→ **TASK INSTRUCTIONS**
Of the records that follow, copy only the lines from the line containing "rcases List.mem_append.mp hw with hw | hw" to the line containing "exact fun hmeets", both included, exactly as written.

Collection entries:
[Start of Attachment]
/-- Settles O54: a claim is granted only clear of every hold, a second CLAIM of a port is refused, and the
end of a hold withdraws or frees the claim that was granted it. -/
theorem stepKeepsHoldsAndClaims : Obligations.StepKeepsHoldsAndClaims := by
  unfold Obligations.StepKeepsHoldsAndClaims
  intro s t h
  exact ⟨fun hs => step_keeps (fun _ _ _ hchange => hchange.keepsHoldsDisjoint)
      (fun _ => holdsDisjoint_tick) (fun _ _ hs => hs) hs h,
    fun hclaim hstate => step_keeps (fun _ _ _ hchange => hchange.keepsClaims) (fun _ => claims_tick)
      (fun _ _ hs => hs) ⟨hclaim, hstate⟩ h⟩

/-! ### Exclusion -/

/-- A PUT in a queue was there before, or has just been taken where no hold or claim kept it back. -/
theorem PortChange.queue_mem {s t : State} {p : Port} {v : PortUnit} (h : PortChange s t p v)
    {w : PutEntry} (hw : w ∈ v.queue) :
    (∃ r ∈ (s.port p).queue, w.addr = r.addr ∧ w.length = r.length) ∨
      (putHeldBack s p w.span = false ∧ wordsFit s w.addr w.length) := by
  cases h with
  | adjusted h => exact .inl ⟨w, h.queue ▸ hw, rfl, rfl⟩
  | enqueued q hseq hroom hfree hfits =>
    rcases List.mem_append.mp hw with hw | hw
    · exact .inl ⟨w, hw, rfl, rfl⟩
    · rw [List.mem_singleton.mp hw]; exact .inr ⟨hfree, hfits⟩
  | issued q rest hq =>
    obtain rfl | hw := List.mem_cons.mp hw
    · exact .inl ⟨q, hq ▸ List.mem_cons_self .., rfl, rfl⟩
    · exact .inl ⟨w, hq ▸ List.mem_cons_of_mem _ hw, rfl, rfl⟩
  | retired => exact .inl ⟨w, List.mem_of_mem_tail hw, rfl, rfl⟩
  | cleared => cases hw
  | powered => cases hw
  | granted | withdrawn | released | cleaned => exact .inl ⟨w, hw, rfl, rfl⟩

/-- The range of an access is that of its entry, or of its port's queue head (R96). -/
theorem span_accessOf {s : State} {c : Candidate} (hc : accessCandidate s c.port = some c) :
    (∃ e ∈ s.table, e.port = c.port ∧ mayIssue s e ∧ (accessOf s c).span = e.accessSpan) ∨
      ∃ q ∈ (s.port c.port).queue, (accessOf s c).span = q.span := by
  obtain ⟨e, he, hport, hmay, hcand⟩ | ⟨q, rest, hq, -, hcq⟩ := accessCandidate_eq_some hc
  · obtain ⟨-, -, -, -, hbase, hwords⟩ := candidateOfEntry_eq_some hcand
    refine .inl ⟨e, he, hport, hmay, ?_⟩
    change wordSpan c.base c.words = _
    rw [hbase, hwords]
    rfl
  · refine .inr ⟨q, hq ▸ List.mem_cons_self .., ?_⟩
    change wordSpan c.base c.words = _
    rw [hcq]
    rfl

theorem overlaps_of_not_foreignHoldMeets {s : State} {p q : Port} {a : Span} {h : Hold}
    (hfree : ¬ foreignHoldMeets s q a) (hpq : p ≠ q) (hh : (s.port p).hold = some h) :
    a.overlaps h.span = false := by
  rw [Span.overlaps_comm, Span.overlaps_eq_false_iff]
  exact fun hmeets => hfree ⟨p, h, hpq, hh, hmeets⟩

theorem Change.keepsExclusion {i : Instr} {s t : State} (h : Change i s t) (hs : exclusionLaw s) :
    exclusionLaw t := by
  intro p q x hpq hx
  obtain hxs | ⟨c, rfl, hgrantable, rfl, hspan⟩ := h.hold hx
  · obtain ⟨hqueue, haccess⟩ := hs p q x hpq hxs
    refine ⟨fun w hw => ?_, fun a ha haq => ?_⟩
    · obtain ⟨r, hr, haddr, hlength⟩ | ⟨hfree, -⟩ := (h.port q).queue_mem hw
      · rw [PutEntry.span, haddr, hlength]; exact hqueue r hr
      · refine overlaps_of_not_foreignHoldMeets (fun hmeets => ?_) hpq hxs
        rw [(putHeldBack_iff s q w.span).mpr (.inl hmeets)] at hfree
        cases hfree
    · obtain hbus | ⟨c, hc, rfl, -⟩ := h.bus_access ha
      · exact haccess a hbus haq
      · obtain rfl : c.port = q := haq
        obtain ⟨e, -, hport, hmay, hspan⟩ | ⟨w, hw, hspan⟩ := span_accessOf hc
        · rw [hspan]
          exact overlaps_of_not_foreignHoldMeets (hport ▸ hmay.2.2.2.2.1) hpq hxs
        · rw [hspan]; exact hqueue w hw
  · obtain ⟨-, -, hputs, haccess⟩ := (grantable_iff s c).mp hgrantable
    rw [hspan]
    refine ⟨fun w hw => ?_, fun a ha haq => ?_⟩
    · rw [grant_port_ne s c hpq.symm] at hw
      exact (Span.overlaps_eq_false_iff _ _).mpr (hputs q hpq.symm w hw)
    · exact (Span.overlaps_eq_false_iff _ _).mpr (haccess a ha (haq ▸ hpq.symm))

theorem exclusionLaw_tick {s : State} (hs : exclusionLaw s) : exclusionLaw (tick s) := by
  intro p q x hpq hx
  obtain ⟨h, hh, rfl⟩ := tick_hold hx
  rw [tick_port]
  exact hs p q h hpq hh

/-- Settles O55: a hold is granted only where no other port's PUT or access stands, and beside a hold no
other port's PUT is taken and no access of it is issued. -/
theorem stepKeepsExclusion : Obligations.StepKeepsExclusion := by
  unfold Obligations.StepKeepsExclusion
  intro s t hs h
  exact step_keeps (fun _ _ _ hchange => hchange.keepsExclusion) (fun _ => exclusionLaw_tick)
    (fun _ _ hs => hs) hs h

end Sys2Proof.Machine
end

section
/-! PROOF. What every step keeps of the work's place in memory (R33, R75) and of its coherence (R62); and
that no step stops. -/

set_option Elab.async false

namespace Sys2Proof.Machine

/-! ### The present memory -/

theorem presence_setRank {s : State} {r : RankId} {c : RankControl}
    (h : c.presence = (s.rank r).presence) (x : RankId) :
    ((s.setRank r c).rank x).presence = (s.rank x).presence := by
  by_cases hx : x = r
  · subst hx; rw [State.setRank_rank_same, h]
  · rw [State.setRank_rank_ne _ _ hx]

theorem presence_rankForAccess (c : RankControl) (row : Nat) :
    (rankForAccess c row).presence = c.presence := by
  unfold rankForAccess; split <;> rfl

theorem presence_rankAfterAccess (c : RankControl) (policy : PagePolicy) :
    (rankAfterAccess c policy).presence = c.presence := by
  cases policy <;> rfl

theorem issueAccess_rank (s : State) (c : Candidate) (r : RankId) :
    (issueAccess s c).rank r =
      (s.setRank c.place.rank (rankForAccess (s.rank c.place.rank) c.place.row)).rank r := by
  unfold issueAccess markIssued
  cases c.work <;> rfl
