-- ==== Sys2Proof/Laws/State.lean ====
section
/-! SUPPORT. One lemma per field per update of State, and what each update does to the register reads. -/

namespace Sys2Proof.Machine

variable (s : State)

/-! ### setPc -/

@[simp] theorem State.setPc_regs (target : Word) : (s.setPc target).regs = s.regs := rfl
@[simp] theorem State.setPc_pc (target : Word) : (s.setPc target).pc = target := rfl
@[simp] theorem State.setPc_halt (target : Word) : (s.setPc target).halt = s.halt := rfl
@[simp] theorem State.setPc_mem (target : Word) : (s.setPc target).mem = s.mem := rfl
@[simp] theorem State.setPc_memSize (target : Word) : (s.setPc target).memSize = s.memSize := rfl
@[simp] theorem State.setPc_extList (target : Word) : (s.setPc target).extList = s.extList := rfl
@[simp] theorem State.setPc_sink (target : Word) : (s.setPc target).sink = s.sink := rfl
@[simp] theorem State.setPc_storeDraws (target : Word) : (s.setPc target).storeDraws = s.storeDraws := rfl

/-! ### advance -/

@[simp] theorem State.advance_regs : (s.advance).regs = s.regs := rfl
@[simp] theorem State.advance_pc : (s.advance).pc = s.pc + 4#32 := rfl
@[simp] theorem State.advance_halt : (s.advance).halt = s.halt := rfl
@[simp] theorem State.advance_mem : (s.advance).mem = s.mem := rfl
@[simp] theorem State.advance_memSize : (s.advance).memSize = s.memSize := rfl
@[simp] theorem State.advance_extList : (s.advance).extList = s.extList := rfl
@[simp] theorem State.advance_sink : (s.advance).sink = s.sink := rfl
@[simp] theorem State.advance_storeDraws : (s.advance).storeDraws = s.storeDraws := rfl

/-! ### setHalt -/

@[simp] theorem State.setHalt_regs : (s.setHalt).regs = s.regs := rfl
@[simp] theorem State.setHalt_pc : (s.setHalt).pc = s.pc := rfl
@[simp] theorem State.setHalt_halt : (s.setHalt).halt = true := rfl
@[simp] theorem State.setHalt_mem : (s.setHalt).mem = s.mem := rfl
@[simp] theorem State.setHalt_memSize : (s.setHalt).memSize = s.memSize := rfl
@[simp] theorem State.setHalt_extList : (s.setHalt).extList = s.extList := rfl
@[simp] theorem State.setHalt_sink : (s.setHalt).sink = s.sink := rfl
@[simp] theorem State.setHalt_storeDraws : (s.setHalt).storeDraws = s.storeDraws := rfl

/-! ### emit -/

@[simp] theorem State.emit_regs (v : Int) : (s.emit v).regs = s.regs := rfl
@[simp] theorem State.emit_pc (v : Int) : (s.emit v).pc = s.pc := rfl
@[simp] theorem State.emit_halt (v : Int) : (s.emit v).halt = s.halt := rfl
@[simp] theorem State.emit_mem (v : Int) : (s.emit v).mem = s.mem := rfl
@[simp] theorem State.emit_memSize (v : Int) : (s.emit v).memSize = s.memSize := rfl
@[simp] theorem State.emit_extList (v : Int) : (s.emit v).extList = s.extList := rfl
@[simp] theorem State.emit_sink (v : Int) : (s.emit v).sink = s.sink ++ [v] := rfl
@[simp] theorem State.emit_storeDraws (v : Int) : (s.emit v).storeDraws = s.storeDraws := rfl

/-! ### clampX0 -/

@[simp] theorem State.clampX0_regs : (s.clampX0).regs = s.regs.set 0 0#32 := rfl
@[simp] theorem State.clampX0_pc : (s.clampX0).pc = s.pc := rfl
@[simp] theorem State.clampX0_halt : (s.clampX0).halt = s.halt := rfl
@[simp] theorem State.clampX0_mem : (s.clampX0).mem = s.mem := rfl
@[simp] theorem State.clampX0_memSize : (s.clampX0).memSize = s.memSize := rfl
@[simp] theorem State.clampX0_extList : (s.clampX0).extList = s.extList := rfl
@[simp] theorem State.clampX0_sink : (s.clampX0).sink = s.sink := rfl
@[simp] theorem State.clampX0_storeDraws : (s.clampX0).storeDraws = s.storeDraws := rfl

/-! ### resetCommand -/

@[simp] theorem State.resetCommand_regs : (s.resetCommand).regs = Vector.replicate 32 0#32 := rfl
@[simp] theorem State.resetCommand_pc : (s.resetCommand).pc = 0#32 := rfl
@[simp] theorem State.resetCommand_halt : (s.resetCommand).halt = false := rfl
@[simp] theorem State.resetCommand_mem : (s.resetCommand).mem = [] := rfl
@[simp] theorem State.resetCommand_memSize : (s.resetCommand).memSize = s.memSize := rfl
@[simp] theorem State.resetCommand_extList : (s.resetCommand).extList = s.extList := rfl
@[simp] theorem State.resetCommand_sink : (s.resetCommand).sink = s.sink := rfl
@[simp] theorem State.resetCommand_storeDraws : (s.resetCommand).storeDraws = s.storeDraws := rfl

/-! ### tornStore -/

@[simp] theorem State.tornStore_regs (a : Word) (n : Nat) (v : Word) : (s.tornStore a n v).regs = s.regs := rfl
@[simp] theorem State.tornStore_pc (a : Word) (n : Nat) (v : Word) : (s.tornStore a n v).pc = s.pc := rfl
@[simp] theorem State.tornStore_halt (a : Word) (n : Nat) (v : Word) : (s.tornStore a n v).halt = s.halt := rfl
@[simp] theorem State.tornStore_memSize (a : Word) (n : Nat) (v : Word) : (s.tornStore a n v).memSize = s.memSize := rfl
@[simp] theorem State.tornStore_extList (a : Word) (n : Nat) (v : Word) : (s.tornStore a n v).extList = s.extList := rfl
@[simp] theorem State.tornStore_sink (a : Word) (n : Nat) (v : Word) : (s.tornStore a n v).sink = s.sink := rfl
@[simp] theorem State.tornStore_storeDraws (a : Word) (n : Nat) (v : Word) : (s.tornStore a n v).storeDraws = s.storeDraws + 1 := rfl

/-! ### writeReg -/

@[simp] theorem State.writeReg_pc (rd : Reg) (v : Word) : (s.writeReg rd v).pc = s.pc := by
  unfold State.writeReg; split <;> rfl
@[simp] theorem State.writeReg_halt (rd : Reg) (v : Word) : (s.writeReg rd v).halt = s.halt := by
  unfold State.writeReg; split <;> rfl
@[simp] theorem State.writeReg_mem (rd : Reg) (v : Word) : (s.writeReg rd v).mem = s.mem := by
  unfold State.writeReg; split <;> rfl
@[simp] theorem State.writeReg_memSize (rd : Reg) (v : Word) : (s.writeReg rd v).memSize = s.memSize := by
  unfold State.writeReg; split <;> rfl
@[simp] theorem State.writeReg_extList (rd : Reg) (v : Word) : (s.writeReg rd v).extList = s.extList := by
  unfold State.writeReg; split <;> rfl
@[simp] theorem State.writeReg_sink (rd : Reg) (v : Word) : (s.writeReg rd v).sink = s.sink := by
  unfold State.writeReg; split <;> rfl
@[simp] theorem State.writeReg_storeDraws (rd : Reg) (v : Word) : (s.writeReg rd v).storeDraws = s.storeDraws := by
  unfold State.writeReg; split <;> rfl

/-! ### Register reads (10_state.md R22, R24) -/

@[simp] theorem State.readReg_zero : s.readReg 0 = 0#32 := rfl

theorem State.readReg_congr {s t : State} (h : t.regs = s.regs) (r : Reg) : t.readReg r = s.readReg r := by
  unfold State.readReg; rw [h]

@[simp] theorem State.readReg_setPc (target : Word) (r : Reg) : (s.setPc target).readReg r = s.readReg r := rfl

@[simp] theorem State.readReg_advance (r : Reg) : s.advance.readReg r = s.readReg r := rfl

@[simp] theorem State.readReg_setHalt (r : Reg) : s.setHalt.readReg r = s.readReg r := rfl

@[simp] theorem State.readReg_emit (v : Int) (r : Reg) : (s.emit v).readReg r = s.readReg r := rfl

/-- A write changes no register but the one named, and x0 still reads 0. -/
theorem State.readReg_writeReg (rd : Reg) (v : Word) (r : Reg) :
    (s.writeReg rd v).readReg r = if r = 0 then 0#32 else if r = rd then v else s.readReg r := by
  unfold State.readReg State.writeReg
  by_cases hr : r = 0
  · simp [hr]
  by_cases hd : rd = 0
  · subst hd; simp [hr]
  · have : rd.val = r.val ↔ r = rd := by rw [eq_comm, Fin.val_inj]
    simp [hr, hd, Vector.getElem_set, this]

/-- The clamp changes no register read. -/
@[simp] theorem State.readReg_clampX0 (r : Reg) : s.clampX0.readReg r = s.readReg r := by
  unfold State.readReg State.clampX0
  by_cases hr : r = 0
  · simp [hr]
  · have : ¬(0 = r.val) := fun h => hr (Fin.ext h.symm)
    simp [hr, this]

/-- A write keeps the stored x0. -/
theorem State.writeReg_regs_zero (rd : Reg) (v : Word) : (s.writeReg rd v).regs[0] = s.regs[0] := by
  unfold State.writeReg; split
  · rfl
  · next h =>
    have : ¬(rd.val = 0) := fun h' => h (Fin.ext h')
    simp [this]

end Sys2Proof.Machine
end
[End of Attachment]
→ **SOLVED EXERCISE**
    rcases List.mem_append.mp hw with hw | hw
    · exact .inl ⟨w, hw, rfl, rfl⟩
    · rw [List.mem_singleton.mp hw]; exact .inr ⟨hfree, hfits⟩
  | issued q rest hq =>
    obtain rfl | hw := List.mem_cons.mp hw
    · exact .inl ⟨q, hq ▸ List.mem_cons_self .., rfl, rfl⟩
    · exact .inl ⟨w, hq ▸ List.mem_cons_of_mem _ hw, rfl, rfl⟩
  | retired => exact .inl ⟨w, List.mem_of_mem_tail hw, rfl, rfl⟩
  | cleared => cases hw
  | powered => cases hw
  | granted | withdrawn | released | cleaned => exact .inl ⟨w, hw, rfl, rfl⟩

/-- The range of an access is that of its entry, or of its port's queue head (R96). -/
theorem span_accessOf {s : State} {c : Candidate} (hc : accessCandidate s c.port = some c) :
    (∃ e ∈ s.table, e.port = c.port ∧ mayIssue s e ∧ (accessOf s c).span = e.accessSpan) ∨
      ∃ q ∈ (s.port c.port).queue, (accessOf s c).span = q.span := by
  obtain ⟨e, he, hport, hmay, hcand⟩ | ⟨q, rest, hq, -, hcq⟩ := accessCandidate_eq_some hc
  · obtain ⟨-, -, -, -, hbase, hwords⟩ := candidateOfEntry_eq_some hcand
    refine .inl ⟨e, he, hport, hmay, ?_⟩
    change wordSpan c.base c.words = _
    rw [hbase, hwords]
    rfl
  · refine .inr ⟨q, hq ▸ List.mem_cons_self .., ?_⟩
    change wordSpan c.base c.words = _
    rw [hcq]
    rfl

theorem overlaps_of_not_foreignHoldMeets {s : State} {p q : Port} {a : Span} {h : Hold}
    (hfree : ¬ foreignHoldMeets s q a) (hpq : p ≠ q) (hh : (s.port p).hold = some h) :
    a.overlaps h.span = false := by
  rw [Span.overlaps_comm, Span.overlaps_eq_false_iff]
  exact fun hmeets => hfree ⟨p, h, hpq, hh, hmeets⟩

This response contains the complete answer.